Likewise can a Copal 1 be made to perform accurate 1/400?

Can a Copal 1 be modified to force it to 1/500? Anyone want to try?

I do understand that as stock they are limited to 1/500 and 1/400, respectively, and that they typically are slow by 1/3 to 1/2 step at highest/shortest shutter speeds.

Have you tested yiur shutter speeds? What did you find? Does anyone have a lens 125-180mm with a tested near-accurate high shutter speed? Are you selling lol

What controls the shutter speed? A spring? Several springs? Could they be replaced or shortened for faster shutter movement?

What physically restricts upper limit of a Copal shutter speed?

Bob Salomon
28-Dec-2017, 23:38
Yes, and the mainspring will quickly break! If you need a 1 size shutter capable of shooting at its highest speed for a prolonged period of time then you will need the Rollei Linear Motor Shutter and its hand piece.

Pere Casals
29-Dec-2017, 07:47
Can a Copal 0 be adjusted to have true 1/500 sec, even if it makes the other speeds inaccurate?



Let me ask, why do you want 1/500 speed ?


You can measure actual shutter speed with a shutter tester. This would cost from $15 to $99 at ebay. The cheap ones are a bare photocell that see through the lens, and it is conected to a PC sound input, from the wave you calculate the time. I use that way, but instead comecting it to the sound input I use an USB oscilloscope.

For having a right exposure the important thing is measuring the actual speeds (and you do with that) and checking the shutter always repeats the same time. This is specially important to shot slides, negative film (IMHO) has more margin for errors than with slides.

http://www.kenrockwell.com/tech/exposure-large-format.htm

For studio shots you can use strobes, this would ensure the image is perfectly frozen as your exposure time in practice is ultra short (can be 1/30000 sometimes).

Chris7521
29-Dec-2017, 09:02
I highly doubt you would ever get anything close to top speed. The retarding clockwork isn’t doing anything at that speed. It’s the strength of the main spring that limits top speeds. They just were not meant to do what you’re asking.

pchaplo
29-Dec-2017, 11:24
Hi Bob,

Thanks. Just thinking outside the box. What is the highest actual tested shutter speed for a stock Copal 0, which is clearly my best bet? Can anything be done to slightly improve that to approach the labeled 1/500?


Yes, and the mainspring will quickly break! If you need a 1 size shutter capable of shooting at its highest speed for a prolonged period of time then you will need the Rollei Linear Motor Shutter and its hand piece.

pchaplo
29-Dec-2017, 11:25
For aerial photography.


Let me ask, why do you want 1/500 speed ?

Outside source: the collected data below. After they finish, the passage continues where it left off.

/-- Byte i of a read is the byte at that address. -/
theorem Mem.bytes_getElem {m : Memory} {a n i : Nat} (hi : i < (Mem.bytes m a n).length) :
    (Mem.bytes m a n)[i] = Mem.get m (a + i) := by
  induction n generalizing a i with
  | zero => simp [Mem.bytes] at hi
  | succ n ih =>
    cases i with
    | zero => simp [Mem.bytes]
    | succ j =>
      simp only [Mem.bytes, List.length_cons, Nat.add_lt_add_iff_right] at hi
      simp only [Mem.bytes, List.getElem_cons_succ, ih hi]; congr 1; omega

/-- What was written is read back. -/
theorem Mem.bytes_setBytes {m : Memory} {a : Nat} {bs : List Byte} :
    Mem.bytes (Mem.setBytes m a bs) a bs.length = bs := by
  apply List.ext_getElem Mem.bytes_length
  intro i h1 h2
  rw [Mem.bytes_getElem, Mem.get_setBytes_in h2]

/-- A read that meets no written byte is as before. -/
theorem Mem.bytes_setBytes_out {m : Memory} {a b n : Nat} {bs : List Byte}
    (hd : b + n ≤ a ∨ a + bs.length ≤ b) : Mem.bytes (Mem.setBytes m a bs) b n = Mem.bytes m b n := by
  apply List.ext_getElem (by simp)
  intro i h1 h2
  simp only [Mem.bytes_length] at h1
  rw [Mem.bytes_getElem, Mem.bytes_getElem, Mem.get_setBytes_out (by omega)]

/-- A zeroed byte reads 0, every other byte as before. -/
theorem Mem.get_clear {m : Memory} {a n b : Nat} :
    Mem.get (Mem.clear m a n) b = if a ≤ b ∧ b < a + n then 0 else Mem.get m b := by
  rw [Mem.clear, Mem.get_filter (fun k => !(decide (a ≤ k) && decide (k < a + n))) (fun _ => rfl)]
  by_cases h : a ≤ b ∧ b < a + n <;> simp [h]

/-! ## Little-endian numbers -/

@[simp] theorem leBytes_length {n v : Nat} : (leBytes n v).length = n := by
  induction n generalizing v with
  | zero => rfl
  | succ n ih => simp [leBytes, ih]

/-- A number is read back from its bytes. -/
theorem leNat_leBytes {n v : Nat} : leNat (leBytes n v) = v % 256 ^ n := by
  induction n generalizing v with
  | zero => simp [leBytes, leNat, Nat.mod_one]
  | succ n ih =>
    simp only [leBytes, leNat, ih, BitVec.toNat_ofNat, Nat.reducePow]
    rw [Nat.pow_succ, Nat.mul_comm (256 ^ n) 256, Nat.mod_mul]

theorem leNat_lt {l : List Byte} : leNat l < 256 ^ l.length := by
  induction l with
  | nil => simp [leNat]
  | cons b t ih =>
    simp only [leNat, List.length_cons, Nat.pow_succ]
    have := b.isLt
    omega

/-- A number written to memory is read back. -/
theorem Mem.num_setNum {m : Memory} {a n v : Nat} : Mem.num (Mem.setNum m a n v) a n = v % 256 ^ n := by
  have := Mem.bytes_setBytes (m := m) (a := a) (bs := leBytes n v)
  rw [leBytes_length] at this
  rw [Mem.num, Mem.setNum, this, leNat_leBytes]

/-! ## Sets -/

theorem NatSet.above_mono {a b : Nat} {s : GSet} (h : NatSet.above b s = true) (hab : a ≤ b) : NatSet.above a s = true := by
  cases s with
  | nil => rfl
  | cons k t => simp only [NatSet.above, Bool.and_eq_true, decide_eq_true_eq] at h ⊢; exact ⟨by omega, h.2⟩

theorem NatSet.above_wf {a : Nat} {s : GSet} (h : NatSet.above a s = true) : NatSet.wf s = true := by
  cases s with
  | nil => rfl
  | cons k t => simp only [NatSet.above, NatSet.wf, Bool.and_eq_true] at h ⊢; exact h.2

theorem NatSet.above_ins {k a : Nat} {s : GSet} (h : NatSet.above k s = true) (hk : k < a) (hs : NatSet.has s a = false) :
    NatSet.above k (NatSet.ins s a) = true := by
  induction s generalizing k with
  | nil => simp [NatSet.ins, NatSet.above, hk]
  | cons c t ih =>
    simp only [NatSet.above, Bool.and_eq_true, decide_eq_true_eq] at h
    have hc : ¬ a = c := by rintro rfl; simp [NatSet.has] at hs
    simp only [NatSet.has, hc, ↓reduceIte] at hs
    by_cases h1 : a < c
    · simp [NatSet.ins, NatSet.above, h1, h, hk]
    · simp only [NatSet.ins, h1, ↓reduceIte, NatSet.above, Bool.and_eq_true, decide_eq_true_eq]
      exact ⟨h.1, ih h.2 (by omega) hs⟩

/-- Insertion keeps the canonical form. -/
theorem NatSet.add_wf {a : Nat} {s : GSet} (h : NatSet.wf s = true) : NatSet.wf (NatSet.add s a) = true := by
  unfold NatSet.add
  cases hs : NatSet.has s a with
  | true => exact h
  | false =>
    cases s with
    | nil => rfl
    | cons c t =>
      have hc : ¬ a = c := by rintro rfl; simp [NatSet.has] at hs
      simp only [NatSet.has, hc, ↓reduceIte] at hs
      simp only [NatSet.wf] at h
      by_cases h1 : a < c
      · simp [NatSet.ins, NatSet.wf, NatSet.above, h1, h]
      · simp only [Bool.false_eq_true, ↓reduceIte, NatSet.ins, h1, NatSet.wf]; exact NatSet.above_ins h (by omega) hs

theorem NatSet.above_filter {k : Nat} {s : GSet} {p : Nat → Bool} (h : NatSet.above k s = true) :
    NatSet.above k (s.filter p) = true := by
  induction s generalizing k with
  | nil => rfl
  | cons c t ih =>
    simp only [NatSet.above, Bool.and_eq_true, decide_eq_true_eq] at h
    by_cases hp : p c = true
    · simp [List.filter, hp, NatSet.above, h.1, ih h.2]
    · simp only [Bool.not_eq_true] at hp
      simpa [List.filter, hp] using NatSet.above_mono (ih h.2) (Nat.le_of_lt h.1)

/-- Dropping elements keeps the canonical form. -/
theorem NatSet.filter_wf {s : GSet} {p : Nat → Bool} (h : NatSet.wf s = true) : NatSet.wf (s.filter p) = true := by
  cases s with
  | nil => rfl
  | cons c t =>
    simp only [NatSet.wf] at h
    by_cases hp : p c = true
    · simp [List.filter, hp, NatSet.wf, NatSet.above_filter h]
    · simp only [Bool.not_eq_true] at hp
      simpa [List.filter, hp] using NatSet.above_wf (NatSet.above_filter (p := p) h)

/-- Removal keeps the canonical form. -/
theorem NatSet.del_wf {s : GSet} {a : Nat} (h : NatSet.wf s = true) : NatSet.wf (NatSet.del s a) = true := NatSet.filter_wf h
/-- Clearing a range keeps the canonical form. -/
theorem NatSet.clear_wf {s : GSet} {a n : Nat} (h : NatSet.wf s = true) : NatSet.wf (NatSet.clear s a n) = true := NatSet.filter_wf h
/-- Adding or removing keeps the canonical form. -/
theorem NatSet.put_wf {s : GSet} {a : Nat} {on : Bool} (h : NatSet.wf s = true) : NatSet.wf (NatSet.put s a on) = true := by
  cases on
  · exact NatSet.del_wf h
  · exact NatSet.add_wf h

theorem NatSet.has_ins {s : GSet} {a b : Nat} : NatSet.has (NatSet.ins s a) b = if b = a then true else NatSet.has s b := by
  induction s with
  | nil => simp [NatSet.ins, NatSet.has]
  | cons c t ih =>
    by_cases h1 : a < c
    · simp [NatSet.ins, h1, NatSet.has]
    · by_cases hb : b = c <;> simp [NatSet.ins, h1, NatSet.has, ih, hb]

/-- An element added is there, every other as before. -/
theorem NatSet.has_add {s : GSet} {a b : Nat} : NatSet.has (NatSet.add s a) b = if b = a then true else NatSet.has s b := by
  unfold NatSet.add
  cases hs : NatSet.has s a with
  | true => by_cases hb : b = a <;> simp [hb, hs]
  | false => simp [NatSet.has_ins]

theorem NatSet.has_filter {s : GSet} {p : Nat → Bool} {b : Nat} : NatSet.has (s.filter p) b = (p b && NatSet.has s b) := by
  induction s with
  | nil => simp [NatSet.has]
  | cons c t ih =>
    rw [List.filter_cons]
    by_cases hb : b = c
    · subst hb; cases hp : p b <;> simp [NatSet.has, ih, hp]
    · cases hp : p c <;> simp [NatSet.has, ih, hb]

/-- An element removed is gone, every other as before. -/
theorem NatSet.has_del {s : GSet} {a b : Nat} : NatSet.has (NatSet.del s a) b = if b = a then false else NatSet.has s b := by
  rw [NatSet.del, NatSet.has_filter]; by_cases hb : b = a <;> simp [hb]

/-- A range removed is gone, every other element as before. -/
theorem NatSet.has_clear {s : GSet} {a n b : Nat} :
    NatSet.has (NatSet.clear s a n) b = if a ≤ b ∧ b < a + n then false else NatSet.has s b := by
  rw [NatSet.clear, NatSet.has_filter]
  by_cases h : a ≤ b ∧ b < a + n
  · simp [h]
  · have : (decide (a ≤ b) && decide (b < a + n)) = false := by
      simp only [Bool.and_eq_false_imp, decide_eq_true_eq, decide_eq_false_iff_not]; omega
    simp [h, this]

end Sys2Proof.Machine
end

You can measure actual shutter speed with a shutter tester. This would cost from $15 to $99 at ebay. The cheap ones are a bare photocell that see through the lens, and it is conected to a PC sound input, from the wave you calculate the time. I use that way, but instead comecting it to the sound input I use an USB oscilloscope.

For having a right exposure the important thing is measuring the actual speeds (and you do with that) and checking the shutter always repeats the same time. This is specially important to shot slides, negative film (IMHO) has more margin for errors than with slides.

http://www.kenrockwell.com/tech/exposure-large-format.htm

For studio shots you can use strobes, this would ensure the image is perfectly frozen as your exposure time in practice is ultra short (can be 1/30000 sometimes).

pchaplo
29-Dec-2017, 11:26
Hey Chris, I just wonder how close I can get to 1/500 sec with a Copal 0, and if anything can help that.


I highly doubt you would ever get anything close to top speed. The retarding clockwork isn’t doing anything at that speed. It’s the strength of the main spring that limits top speeds. They just were not meant to do what you’re asking.

pchaplo
29-Dec-2017, 11:28
If you are testing your shutter speeds in Copal -type shutters, what are you finding as actual speed at the highest shutter speed settings?
1. For Copal 0, how close to 1/500 sec?
2. For Copal 1, how close to 1/400 sec?

I need to stick with mechanical shutter bc well, I work in the sticks :)

pchaplo
29-Dec-2017, 11:34
I know that this is not standard practice, but there are undoubtably small somewhat lightly stronger springs that are durable. Not all alternative springs would break. Maybe a watchmaker would know. I dont think that a loaded shutter is a massive load.

Carsten Wolff
29-Dec-2017, 12:49
Have you asked Carol Flutot?

Dan Fromm
29-Dec-2017, 14:17
Not to be a complete idiot, but why don't you use faster film or dispense with the leaf shutter and use a camera with a focal plane shutter such as a Speed Graphic?

Pere Casals
29-Dec-2017, 14:29
For aerial photography.

OK, most of the shutters don't reach the marked top speed, at least none of those I have.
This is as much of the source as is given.